START Dataset

theorem mem_unmaskedPending (f : Func) (v : Nat) :
    v ∈ unmaskedPending f ↔ v < 32 ∧ f.pending.testBit v = true ∧ Memory.read f.msix (16 * v + 12) 4 % 2 = 0 := by
  have hb : bit (Memory.read f.msix (16 * v + 12) 4) 0 = false ↔ Memory.read f.msix (16 * v + 12) 4 % 2 = 0 := by simp [bit]
  simp only [unmaskedPending, upTo, List.mem_filter, List.mem_range, Bool.and_eq_true, Bool.not_eq_true', bit_eq_testBit f.pending, hb]

/-- What a function holds once its unmasked vectors are sent. -/
theorem func_sendPending (fn : Nat) (s : State) : let f := Table.get {} s.funcs fn
    Table.get {} (sendPending fn s).funcs fn =
      { f with pending := (unmaskedPending f).foldl (fun p v => p - 2 ^ v) f.pending, raised := f.raised ++ unmaskedPending f } := by
  simp only [sendPending, Table.get_set, if_true]; rfl

/-- What a function holds once its table is written. -/
theorem func_msixWrite (fn off n v : Nat) (s : State) :
    let f : Func := Table.get {} s.funcs fn
    let f : Func := { f with msix := Memory.write f.msix off n v }
    Table.get {} (msixWrite fn off n v s).funcs fn =
      { f with pending := (unmaskedPending f).foldl (fun p v => p - 2 ^ v) f.pending, raised := f.raised ++ unmaskedPending f } := by
  simp only [msixWrite, func_sendPending, Table.get_set, if_true]

/-- Pending bits that stay are those of masked vectors. -/
theorem testBit_pending_left (f : Func) {v : Nat} (hv : v < 32) :
    ((unmaskedPending f).foldl (fun p v => p - 2 ^ v) f.pending).testBit v =
      (f.pending.testBit v && decide (Memory.read f.msix (16 * v + 12) 4 % 2 = 1)) := by
  have hd : (unmaskedPending f).Nodup := List.nodup_range.filter _
  have hset : ∀ w ∈ unmaskedPending f, f.pending.testBit w = true := fun w hw => ((mem_unmaskedPending f w).1 hw).2.1
  have hmem : v ∉ unmaskedPending f ↔ (f.pending.testBit v = true → Memory.read f.msix (16 * v + 12) 4 % 2 = 1) := by
    rw [mem_unmaskedPending]; simp only [hv, true_and, not_and, Nat.mod_two_ne_zero]
  rw [testBit_foldl_sub _ _ hd hset]
  cases hp : f.pending.testBit v
  case false => rfl
  case true => simp [hmem, hp]

end Sys2Proof.Machine
end

section
/-!
SUPPORT. Reads of registers by the host (R13, R14, R379, R380).
-/

namespace Sys2Proof.Machine

/-- A register and a read that share no byte. -/
abbrev RegApart (r : Nat × Nat × Nat) (off n : Nat) : Prop := off + n ≤ r.1 ∨ r.1 + r.2.1 ≤ off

END Dataset

▶ _Exercise prompt_
Word for word, restate all of the records.

▶ _Result below_
theorem mem_unmaskedPending (f : Func) (v : Nat) :
    v ∈ unmaskedPending f ↔ v < 32 ∧ f.pending.testBit v = true ∧ Memory.read f.msix (16 * v + 12) 4 % 2 = 0 := by
  have hb : bit (Memory.read f.msix (16 * v + 12) 4) 0 = false ↔ Memory.read f.msix (16 * v + 12) 4 % 2 = 0 := by simp [bit]
  simp only [unmaskedPending, upTo, List.mem_filter, List.mem_range, Bool.and_eq_true, Bool.not_eq_true', bit_eq_testBit f.pending, hb]

/-- What a function holds once its unmasked vectors are sent. -/
theorem func_sendPending (fn : Nat) (s : State) : let f := Table.get {} s.funcs fn
    Table.get {} (sendPending fn s).funcs fn =
      { f with pending := (unmaskedPending f).foldl (fun p v => p - 2 ^ v) f.pending, raised := f.raised ++ unmaskedPending f } := by
  simp only [sendPending, Table.get_set, if_true]; rfl

/-- What a function holds once its table is written. -/
theorem func_msixWrite (fn off n v : Nat) (s : State) :
    let f : Func := Table.get {} s.funcs fn
    let f : Func := { f with msix := Memory.write f.msix off n v }
    Table.get {} (msixWrite fn off n v s).funcs fn =
      { f with pending := (unmaskedPending f).foldl (fun p v => p - 2 ^ v) f.pending, raised := f.raised ++ unmaskedPending f } := by
  simp only [msixWrite, func_sendPending, Table.get_set, if_true]

/-- Pending bits that stay are those of masked vectors. -/
theorem testBit_pending_left (f : Func) {v : Nat} (hv : v < 32) :
    ((unmaskedPending f).foldl (fun p v => p - 2 ^ v) f.pending).testBit v =
      (f.pending.testBit v && decide (Memory.read f.msix (16 * v + 12) 4 % 2 = 1)) := by
  have hd : (unmaskedPending f).Nodup := List.nodup_range.filter _
  have hset : ∀ w ∈ unmaskedPending f, f.pending.testBit w = true := fun w hw => ((mem_unmaskedPending f w).1 hw).2.1
  have hmem : v ∉ unmaskedPending f ↔ (f.pending.testBit v = true → Memory.read f.msix (16 * v + 12) 4 % 2 = 1) := by
    rw [mem_unmaskedPending]; simp only [hv, true_and, not_and, Nat.mod_two_ne_zero]
  rw [testBit_foldl_sub _ _ hd hset]
  cases hp : f.pending.testBit v
  case false => rfl
  case true => simp [hmem, hp]

end Sys2Proof.Machine
end

section
/-!
SUPPORT. Reads of registers by the host (R13, R14, R379, R380).
-/

namespace Sys2Proof.Machine

/-- A register and a read that share no byte. -/
abbrev RegApart (r : Nat × Nat × Nat) (off n : Nat) : Prop := off + n ≤ r.1 ∨ r.1 + r.2.1 ≤ off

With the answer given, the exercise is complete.